● **Work item**: Below are the entries; set down each of them exactly.

--- Material for the task ---

-- ==== Sys2Proof/Machine/Step.lean ====
section
/-!
DEFINITION. One step: the environment issues its next stimulus and the block performs it. With nothing issued nothing
happens (70_reset_and_hazards.md R227).
-/

namespace Sys2Proof.Machine

/-- One step. A configuration outside its domains is no configuration of this block (R6, U14). -/
def step (s : State) : Host.Outcome State Fault Refusal :=
  match s.pending with
  | [] => .next s
  | x :: rest => if s.cfg.Legal then perform x (s.setPending rest) else .refused .illegalConfiguration

/-- The state whose next step performs a word of opcode_table.json: its issue is put before what is pending. A BYTE row
is selected by the decoder's state, so the decoder stands at that row's position (log entry 11). -/
def State.withFetchWord (s : State) (nbits w : Nat) : State :=
  { s with
    pending := .op (tableIssue s.cfg nbits w) :: s.pending
    fd := if nbits ≤ 8 then
        { s.fd with st := if tableSlot s.cfg nbits w = .terminator then .terminator else .waitStart }
      else s.fd }

end Sys2Proof.Machine
end

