/-! ## Encoding -/

/-- Decoding what encodes a well-formed instruction gives it back, every operand at every value (R82, R83, R70, R88). -/
def Obligations.DecodeOfEncode : Prop :=
  ∀ (c : Config) (slot : ByteSlot) (returned : Option Frame) (i : Instr), c.Legal → i.WellFormed c →
    (∀ k, i.slot? = some k → k = slot) → decode c slot returned (encode c i) = .ok i

/-- R70, R74, R80: a byte string is read as a frame exactly when it is that frame's bytes on the wire, 9 + LEN of
them; no byte is dropped and none inside is special. -/
def Obligations.ParseFrameIsExact : Prop :=
  (∀ (c : Config) (bs : List Byte) (f : Frame), parseFrame c bs = .ok f ↔ (f.WellFormed c ∧ bs = f.wire c)) ∧
  (∀ (c : Config) (f : Frame), f.WellFormed c → c.headerLen = 3 →
    (f.wire c).length = c.frameOverhead + f.length.toNat) ∧
  Config.document.frameOverhead = 9

/-- R82 and R83: the operation is bits 9:8 and the operand bits 7:0; where the operation has no operand those bits are
ignored; the reserved word is refused. -/
def Obligations.OperandBitsOfOperationWords : Prop :=
  ∀ (d : Byte),
    decodeFdWord (OpWord.make 0 d) = .fdNop ∧ decodeFdWord (OpWord.make 1 d) = .feed d ∧
    decodeFdWord (OpWord.make 2 d) = .reset ∧ decodeFdWord (OpWord.make 3 d) = .fdReserved ∧
    decodeMvWord (OpWord.make 0 d) = .mvNop ∧ decodeMvWord (OpWord.make 1 d) = .sample d ∧
    decodeMvWord (OpWord.make 2 d) = .evaluate ∧ decodeMvWord (OpWord.make 3 d) = .clear ∧
    (∀ o, (OpWord.make o d).toNat = 256 * o.toNat + d.toNat) ∧
    (∀ s, exec (decodeFdWord (OpWord.make 3 d)) s = .refused .reservedFdOp)

/-- R86's words, written out, stand for the operations it writes beside them; the rows of the two markers and the FRAME
rows of the table read as the table says. -/
def Obligations.SpecWordsDecode : Prop :=
  decodeFdWord 0b0111111101 = .feed 0xFD ∧ decodeFdWord 0b1000000000 = .reset ∧
  decodeFdWord 0b0000000000 = .fdNop ∧ decodeMvWord 0b0100000011 = .sample 3 ∧
  decodeMvWord 0b1000000000 = .evaluate ∧ decodeMvWord 0b1100000000 = .clear ∧ decodeMvWord 0 = .mvNop ∧
  decodeByte .document .waitStart 0xFD = .feedWaitStartHead ∧
  decodeByte .document .terminator 0xED = .feedTerminatorEnd ∧
  (parseFrame .document [0xFD, 0x01, 0x02, 0x00, 0xFD, 0xED, 0xAA, 0xBB, 0xCC, 0xDD, 0xED]).map
      (decodeFrame .document) =
    .ok (.extractClassification ⟨1, 2, [0xFD, 0xED], [0xAA, 0xBB, 0xCC, 0xDD], 0xED⟩)
end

---

● **Result**:
-- ==== Sys2Proof/Machine/Step.lean ====
section
/-!
DEFINITION. One step: the environment issues its next stimulus and the block performs it. With nothing issued nothing
happens (70_reset_and_hazards.md R227).
-/

namespace Sys2Proof.Machine

/-- One step. A configuration outside its domains is no configuration of this block (R6, U14). -/
def step (s : State) : Host.Outcome State Fault Refusal :=
  match s.pending with
  | [] => .next s
  | x :: rest => if s.cfg.Legal then perform x (s.setPending rest) else .refused .illegalConfiguration

/-- The state whose next step performs a word of opcode_table.json: its issue is put before what is pending. A BYTE row
is selected by the decoder's state, so the decoder stands at that row's position (log entry 11). -/
def State.withFetchWord (s : State) (nbits w : Nat) : State :=
  { s with
    pending := .op (tableIssue s.cfg nbits w) :: s.pending
    fd := if nbits ≤ 8 then
        { s.fd with st := if tableSlot s.cfg nbits w = .terminator then .terminator else .waitStart }
      else s.fd }

end Sys2Proof.Machine
end

/-! ## Encoding -/

/-- Decoding what encodes a well-formed instruction gives it back, every operand at every value (R82, R83, R70, R88). -/
def Obligations.DecodeOfEncode : Prop :=
  ∀ (c : Config) (slot : ByteSlot) (returned : Option Frame) (i : Instr), c.Legal → i.WellFormed c →
    (∀ k, i.slot? = some k → k = slot) → decode c slot returned (encode c i) = .ok i

/-- R70, R74, R80: a byte string is read as a frame exactly when it is that frame's bytes on the wire, 9 + LEN of
them; no byte is dropped and none inside is special. -/
def Obligations.ParseFrameIsExact : Prop :=
  (∀ (c : Config) (bs : List Byte) (f : Frame), parseFrame c bs = .ok f ↔ (f.WellFormed c ∧ bs = f.wire c)) ∧
  (∀ (c : Config) (f : Frame), f.WellFormed c → c.headerLen = 3 →
    (f.wire c).length = c.frameOverhead + f.length.toNat) ∧
  Config.document.frameOverhead = 9

/-- R82 and R83: the operation is bits 9:8 and the operand bits 7:0; where the operation has no operand those bits are
ignored; the reserved word is refused. -/
def Obligations.OperandBitsOfOperationWords : Prop :=
  ∀ (d : Byte),
    decodeFdWord (OpWord.make 0 d) = .fdNop ∧ decodeFdWord (OpWord.make 1 d) = .feed d ∧
    decodeFdWord (OpWord.make 2 d) = .reset ∧ decodeFdWord (OpWord.make 3 d) = .fdReserved ∧
    decodeMvWord (OpWord.make 0 d) = .mvNop ∧ decodeMvWord (OpWord.make 1 d) = .sample d ∧
    decodeMvWord (OpWord.make 2 d) = .evaluate ∧ decodeMvWord (OpWord.make 3 d) = .clear ∧
    (∀ o, (OpWord.make o d).toNat = 256 * o.toNat + d.toNat) ∧
    (∀ s, exec (decodeFdWord (OpWord.make 3 d)) s = .refused .reservedFdOp)

/-- R86's words, written out, stand for the operations it writes beside them; the rows of the two markers and the FRAME
rows of the table read as the table says. -/
def Obligations.SpecWordsDecode : Prop :=
  decodeFdWord 0b0111111101 = .feed 0xFD ∧ decodeFdWord 0b1000000000 = .reset ∧
  decodeFdWord 0b0000000000 = .fdNop ∧ decodeMvWord 0b0100000011 = .sample 3 ∧
  decodeMvWord 0b1000000000 = .evaluate ∧ decodeMvWord 0b1100000000 = .clear ∧ decodeMvWord 0 = .mvNop ∧
  decodeByte .document .waitStart 0xFD = .feedWaitStartHead ∧
  decodeByte .document .terminator 0xED = .feedTerminatorEnd ∧
  (parseFrame .document [0xFD, 0x01, 0x02, 0x00, 0xFD, 0xED, 0xAA, 0xBB, 0xCC, 0xDD, 0xED]).map
      (decodeFrame .document) =
    .ok (.extractClassification ⟨1, 2, [0xFD, 0xED], [0xAA, 0xBB, 0xCC, 0xDD], 0xED⟩)
end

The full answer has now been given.